Moneybaggs:
As I have posted before, the following action — converting "principals" common stock to preferred — is, IMO a fraudulent action on the part of management and the Board. #reply-5794964
From the just released 10K:
On November 10, 1998, the Company cancelled the following shares of Common issued to the Principals (and related parties) and exchanged them for preferred voting only shares:
Name Number of Shares Exchanged
Michael A. Sylver 17,169,813 Gary Sylver 1,999,000 Morris Sylver 10,000,000 Darral Sylver 152,000 Phillip Sylver 152,000 Robert S. Qualey 5,222,000 Domingos Loricchio 7,110,000 Domingos Loricchio Jr. 5,500,000 Denise Loricchio 3,000,000 Roc and Sherri Pucci Jt Ten 1,814,300 Allan Sylver 305,000 Benita Sylver 371,000 ----------
Total Shares Exchanged 52,795,113
The aforementioned common shares were cancelled in exchange for preferred voting only shares for the reason that the Principals of the Corporation, as previously arranged in early 1998, wished to decrease the number of outstanding common shares seeing that the principals have no intention of selling any of their shares.
The deduction of these 52,795,113 from the total outstanding shares leaves a total of outstanding common stock at 13,022,502.
The Company has inititated legal action in the federal courts in the seeking the cancellation of another 9,740,000 shares of common stock. #reply-6497855
First point, note that the common share counts still don't add up.
52,795,113 + 13,022,502 65,817,615
On August 21, the TA reported in excess of 69 million outstanding.
exchange2000.com
Notwithstanding, for the company to take such a blatantly fraudulent action (without notification and offer to all common shareholders) evidences a total disregard for the rights of common equity holders.
What was the point of the preferred/common conversion?
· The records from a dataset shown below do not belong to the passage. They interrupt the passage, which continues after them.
@[simp] theorem State.modRsu_perm (s : State) (g : Rsu → Rsu) : (s.modRsu g).perm = s.perm := rfl
@[simp] theorem State.modRsu_trav (s : State) (g : Rsu → Rsu) : (s.modRsu g).trav = s.trav := rfl
@[simp] theorem State.modRsu_trn (s : State) (g : Rsu → Rsu) : (s.modRsu g).trn = s.trn := rfl
@[simp] theorem State.modRsu_dtx (s : State) (g : Rsu → Rsu) : (s.modRsu g).dtx = s.dtx := rfl
@[simp] theorem State.modRsu_gsw (s : State) (g : Rsu → Rsu) : (s.modRsu g).gsw = s.gsw := rfl
@[simp] theorem State.modRsu_swp (s : State) (g : Rsu → Rsu) : (s.modRsu g).swp = s.swp := rfl
@[simp] theorem State.modRsu_rsu (s : State) (g : Rsu → Rsu) : (s.modRsu g).rsu = g s.rsu := rfl
@[simp] theorem State.modRsu_smt (s : State) (g : Rsu → Rsu) : (s.modRsu g).smt = s.smt := rfl
@[simp] theorem State.modRsu_slc (s : State) (g : Rsu → Rsu) : (s.modRsu g).slc = s.slc := rfl
@[simp] theorem State.modRsu_mgt (s : State) (g : Rsu → Rsu) : (s.modRsu g).mgt = s.mgt := rfl
@[simp] theorem State.modRsu_pins (s : State) (g : Rsu → Rsu) : (s.modRsu g).pins = s.pins := rfl
@[simp] theorem State.modRsu_phase (s : State) (g : Rsu → Rsu) : (s.modRsu g).phase = s.phase := rfl
@[simp] theorem State.modRsu_pending (s : State) (g : Rsu → Rsu) : (s.modRsu g).pending = s.pending := rfl

@[simp] theorem State.modSmt_perm (s : State) (g : Smt → Smt) : (s.modSmt g).perm = s.perm := rfl
@[simp] theorem State.modSmt_trav (s : State) (g : Smt → Smt) : (s.modSmt g).trav = s.trav := rfl
@[simp] theorem State.modSmt_trn (s : State) (g : Smt → Smt) : (s.modSmt g).trn = s.trn := rfl
@[simp] theorem State.modSmt_dtx (s : State) (g : Smt → Smt) : (s.modSmt g).dtx = s.dtx := rfl
@[simp] theorem State.modSmt_gsw (s : State) (g : Smt → Smt) : (s.modSmt g).gsw = s.gsw := rfl
@[simp] theorem State.modSmt_swp (s : State) (g : Smt → Smt) : (s.modSmt g).swp = s.swp := rfl
@[simp] theorem State.modSmt_rsu (s : State) (g : Smt → Smt) : (s.modSmt g).rsu = s.rsu := rfl
@[simp] theorem State.modSmt_smt (s : State) (g : Smt → Smt) : (s.modSmt g).smt = g s.smt := rfl
@[simp] theorem State.modSmt_slc (s : State) (g : Smt → Smt) : (s.modSmt g).slc = s.slc := rfl
@[simp] theorem State.modSmt_mgt (s : State) (g : Smt → Smt) : (s.modSmt g).mgt = s.mgt := rfl
@[simp] theorem State.modSmt_pins (s : State) (g : Smt → Smt) : (s.modSmt g).pins = s.pins := rfl
@[simp] theorem State.modSmt_phase (s : State) (g : Smt → Smt) : (s.modSmt g).phase = s.phase := rfl
@[simp] theorem State.modSmt_pending (s : State) (g : Smt → Smt) : (s.modSmt g).pending = s.pending := rfl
If insiders had no intention of selling this is window dressing for some other purpose.
We know the company wishes to create a short squeeze, via cancellation of common shares. Anyone with any familiarity with the legal process (or anyone who has read the transcript of the 10/2 hearing) knows that the Federal Court will do nothing to favor either side until the issue is fully-adjudicated, and even if the company was to win, it would still face appeals (defendents probably posting a bond -- not delivering stock).
Two hypotheses as to why the company did the preferred convert:
A.The company could declare Chap 11; re-org, extinguish the common, and come out with the exact same assets with the insiders holding 100% given their preferred position (I don't see how a Federal bankruptcy judge would go along but mgt may think they could pull this off -- they have shown -- up to now -- contempt for the judiciary's intelligence which is noteworthy by its irony.) (This scenario also costs money rather than making money.)
or
B: If they want the cash now, and since it is unlikely that the Company can get any near term satisfactions from the courts, AZNT could, simultaneously, drop the lawsuits and revese the outstanding common:
By doing so it gains the following:
1. It screws those holders of common that the company is currently in dispute with; 2. It momentarily drives up the price; 3. Moments after the split is announced, the company reconverts the preferred to common (after the split); 4. The non-insiders common in the float, as a percentage of the whole, is now signficantly reduced as is their proportion of all selling after the reverse takes effect. Consequently, their now vastly reduced holdings only allow them to capture a pittance of the temporarily inflated price; 5. The insiders have maintained the same number of shares, and can sell far fewer shares into the momentarily inflated price and generate the same profits. 6. After the selling is done, the insiders have profited, they own a larger share of the company (if not almost all -- depending on how outrageously they reverse the common), and the float is smaller than it is today.